-- ==== Sys2Proof/Certificates/Slice0/Obligations.lean ====
section
/-! DEFINITION. The statements for the provers. Each says which rule of spec/ it formalises. -/

open Sys2Proof Sys2Proof.Machine

/-! ## Reset and the step -/

/-- The reset values of 10_state.md R50, every row the spec gives a value. -/
def Obligations.ResetState : Prop :=
  atReset State.reset ∧ State.reset.port.requests = []

/-- 70_reset_and_hazards.md R260: the reset input puts any state at the table of R50; the environment is not
touched, no response is given, and without a request the engine then stays there. The port's own form (`resetIn`) is
the model's (log entry 17). -/
def Obligations.ResetInput : Prop :=
  ∀ s : State, s.port.resetIn = some 0 →
    ∃ t, step s = .next t ∧ atReset t ∧ t.resp = none ∧ t.env = s.env ∧
      t.port = { s.port with resetIn := none } ∧ (t.port.requests = [] → step t = .next t)

/-- 70_reset_and_hazards.md R261: an operation that emits more than `k` events, with reset asserted after `k` of
them, is abandoned: no response, the engine at the table of R50, and in the trace the first `k` events of the operation
and no more. The form of the port is the model's (log entries 9, 17). -/
def Obligations.ResetDuringOperation : Prop :=
  ∀ (s t : State) (r : Request) (rest : List Request) (i : Instr) (extra : List Byte) (k : Nat),
    s.port.resetIn = some (k + 1) → s.idle = true → s.port.requests = r :: rest →
    r.format = .h ∨ s.port.direct = true → decode r.format r.bytes = .ok (i, extra) →
    exec i { s with port := { s.port with requests := rest } } = .next t →
    s.env.trace.length + (k + 1) < t.env.trace.length →
    ∃ u, step s = .next u ∧ atReset u ∧ u.resp = none ∧ u.port = { s.port with requests := rest, resetIn := none } ∧
      u.env.trace = s.env.trace ++ (eventsBetween s t).take (k + 1) ∧
      u.env.trace.length = s.env.trace.length + (k + 1)

/-- 30_encoding.md R111, 45_driver_operations.md R209: an idle engine with no reset pending accepts the next
request, and the step is the operation its bytes decode to, run to its response. From the host that is a request of
format H; the other formats are the test bench's (R112; log entry 9). -/
def Obligations.StepRunsRequest : Prop :=
  ∀ (s : State) (r : Request) (rest : List Request) (i : Instr) (extra : List Byte),
    s.port.resetIn = none → s.status.busy = false → s.seq.op = none → s.port.requests = r :: rest →
    r.format = .h ∨ s.port.direct = true → decode r.format r.bytes = .ok (i, extra) →
    step s = exec i { s with port := { s.port with requests := rest } }

/-- 30_encoding.md R113(a), 60_exceptions.md R221, R224(d): host codes 0 and 7 are answered with UsageError(IllegalOp),
error 3, information word 4, no event, no state change. A request of another format than H from the host is refused
(R112, 40_pin_primitives.md R130; log entry 9), and every other code that names no operation is refused by its reason
(93 U6, U14). -/
def Obligations.StepRejectsUnassigned : Prop :=
  ∀ (s : State) (f : Format) (c : Byte) (l : List Byte) (rest : List Request),
    s.port.resetIn = none → s.status.busy = false → s.seq.op = none →
    s.port.requests = { format := f, bytes := c :: l } :: rest →
    (f = .h → c = 0 ∨ c = 7 →
      step s = .next (failedWith 3 4 { s with port := { s.port with requests := rest } })) ∧
    (f = .h → 7 < c.toNat → step s = .refused (.undecodable .hostCodeTooWide)) ∧
    (f ≠ .h → s.port.direct = false → step s = .refused .notForTheHost) ∧
    (s.port.direct = true →
      (f = .w → c ∉ [0x8E, 0x90, 0xBE, 0xBF, 0xFE, 0xFF] → step s = .refused (.undecodable .unknownCommandByte)) ∧
      (f = .u → 12 ≤ c.toNat → step s = .refused (.undecodable .unassignedMicroOperation)) ∧
      (f = .p → 5 ≤ c.toNat → step s = .refused (.undecodable .unassignedPinEvent)))

/-- 45_driver_operations.md R209, 30_encoding.md R111: a request presented while an operation runs is not accepted
and has no effect; an engine without a request waits. That a state with an operation in progress stays as it is is
the model's reading (log entry 20). -/
def Obligations.StepWaits : Prop :=
  ∀ s : State, s.port.resetIn ≠ some 0 →
    (s.status.busy = true ∨ s.seq.op ≠ none → step s = .next s) ∧ (s.port.requests = [] → step s = .next s)

/-! ## Encoding -/

/-- Words of each format, written out from 30_encoding.md R101, R110, R111, R112, decode to their operations. The
byte layout is the model's (log entry 2); a pin identifier above 127 takes a second byte (log entry 5). -/
def Obligations.WordsDecode : Prop :=
  decode .h [1, 11, 13, 15, 10, 0, 0, 1, 2, 1] = .ok (.init 11 13 15 10 256 .afterCe .pullUp, []) ∧
  decode .h [1, 0xAC, 2, 13, 15, 0, 0, 0, 0, 0, 0] = .ok (.init 300 13 15 0 0 .none .none, []) ∧
  decode .h [3, 0xE8, 0x07, 3, 15, 10, 30, 0] = .ok (.writeDatetime 2024 3 15 10 30 0, []) ∧
  decode .h [6] = .ok (.close, []) ∧
  decode .w [0xBF] = .ok (.cmdClkRd, []) ∧
  decode .u [0] = .ok (.txOpen, []) ∧
  decode .u [1] = .ok (.txClose, []) ∧
  decode .u [9, 0x8E, 0x00] = .ok (.regWrite 0x8E 0x00, []) ∧
  decode .p [0, 1, 0, 1] = .ok (.dir .io .input .pullUp, []) ∧
  decode .p [3, 0xFF, 0xFF] = .ok (.dly 65535, [])

/-- Decoding inverts encoding for every well-formed operation, whatever follows it: no bit of an operand is
dropped (30_encoding.md R109 to R112 give the ports; the layout is the model's, log entry 2). -/
def Obligations.DecodeEncode : Prop :=
  ∀ (i : Instr) (rest : List Byte), i.wellFormed = true → decode i.format (encode i ++ rest) = .ok (i, rest)

/-- What decodes is a well-formed operation of the format asked for, and its bytes are its encoding; the one other
spelling is `data_reset_order` 3, "unassigned and treated as NONE" (30_encoding.md R111). -/
def Obligations.DecodeSound : Prop :=
  ∀ (f : Format) (bytes : List Byte) (i : Instr) (rest : List Byte), decode f bytes = .ok (i, rest) →
    i.format = f ∧ i.wellFormed = true ∧
    (bytes = encode i ++ rest ∨
      ∃ clkId ioId ceId clkDelay settleDelay pull, i = .init clkId ioId ceId clkDelay settleDelay .none pull ∧
        bytes = [1] ++ Encode.ident clkId ++ Encode.ident ioId ++ Encode.ident ceId ++ Encode.word clkDelay ++
          Encode.word settleDelay ++ [3] ++ Encode.pull pull ++ rest)

/-! ## Pin events -/

/-- 40_pin_primitives.md R131, R135: DIR sets the direction of its pin and, for IO, the pull; REL makes the pin an
input and takes IO's pull away. The latches and everything else stand; one event enters the trace. -/
def Obligations.PinDirectionEvents : Prop :=
  ∀ (m : PinMode) (u : Pull) (s : State),
    exec (.dir .clk m u) s = .next (answeredWith .none { s with
      pin := { s.pin with clkDir := m }, env := { s.env with trace := s.env.trace ++ [.dir .clk m u] } }) ∧
    exec (.dir .ce m u) s = .next (answeredWith .none { s with
      pin := { s.pin with ceDir := m }, env := { s.env with trace := s.env.trace ++ [.dir .ce m u] } }) ∧
    exec (.dir .io m u) s = .next (answeredWith .none { s with
      pin := { s.pin with ioDir := m, ioPull := u }
      env := { s.env with trace := s.env.trace ++ [.dir .io m u] } }) ∧
    exec (.rel .clk) s = .next (answeredWith .none { s with
      pin := { s.pin with clkDir := .input }, env := { s.env with trace := s.env.trace ++ [.rel .clk] } }) ∧
    exec (.rel .ce) s = .next (answeredWith .none { s with
      pin := { s.pin with ceDir := .input }, env := { s.env with trace := s.env.trace ++ [.rel .ce] } }) ∧
    exec (.rel .io) s = .next (answeredWith .none { s with
      pin := { s.pin with ioDir := .input, ioPull := .none }
      env := { s.env with trace := s.env.trace ++ [.rel .io] } })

* * * * * * * * *

Locate "makes the pin an" in the material, then quote the line that contains it and all lines after it through the final one.

/-- 40_pin_primitives.md R131, R135: DIR sets the direction of its pin and, for IO, the pull; REL makes the pin an
input and takes IO's pull away. The latches and everything else stand; one event enters the trace. -/
def Obligations.PinDirectionEvents : Prop :=
  ∀ (m : PinMode) (u : Pull) (s : State),
    exec (.dir .clk m u) s = .next (answeredWith .none { s with
      pin := { s.pin with clkDir := m }, env := { s.env with trace := s.env.trace ++ [.dir .clk m u] } }) ∧
    exec (.dir .ce m u) s = .next (answeredWith .none { s with
      pin := { s.pin with ceDir := m }, env := { s.env with trace := s.env.trace ++ [.dir .ce m u] } }) ∧
    exec (.dir .io m u) s = .next (answeredWith .none { s with
      pin := { s.pin with ioDir := m, ioPull := u }
      env := { s.env with trace := s.env.trace ++ [.dir .io m u] } }) ∧
    exec (.rel .clk) s = .next (answeredWith .none { s with
      pin := { s.pin with clkDir := .input }, env := { s.env with trace := s.env.trace ++ [.rel .clk] } }) ∧
    exec (.rel .ce) s = .next (answeredWith .none { s with
      pin := { s.pin with ceDir := .input }, env := { s.env with trace := s.env.trace ++ [.rel .ce] } }) ∧
    exec (.rel .io) s = .next (answeredWith .none { s with
      pin := { s.pin with ioDir := .input, ioPull := .none }
      env := { s.env with trace := s.env.trace ++ [.rel .io] } })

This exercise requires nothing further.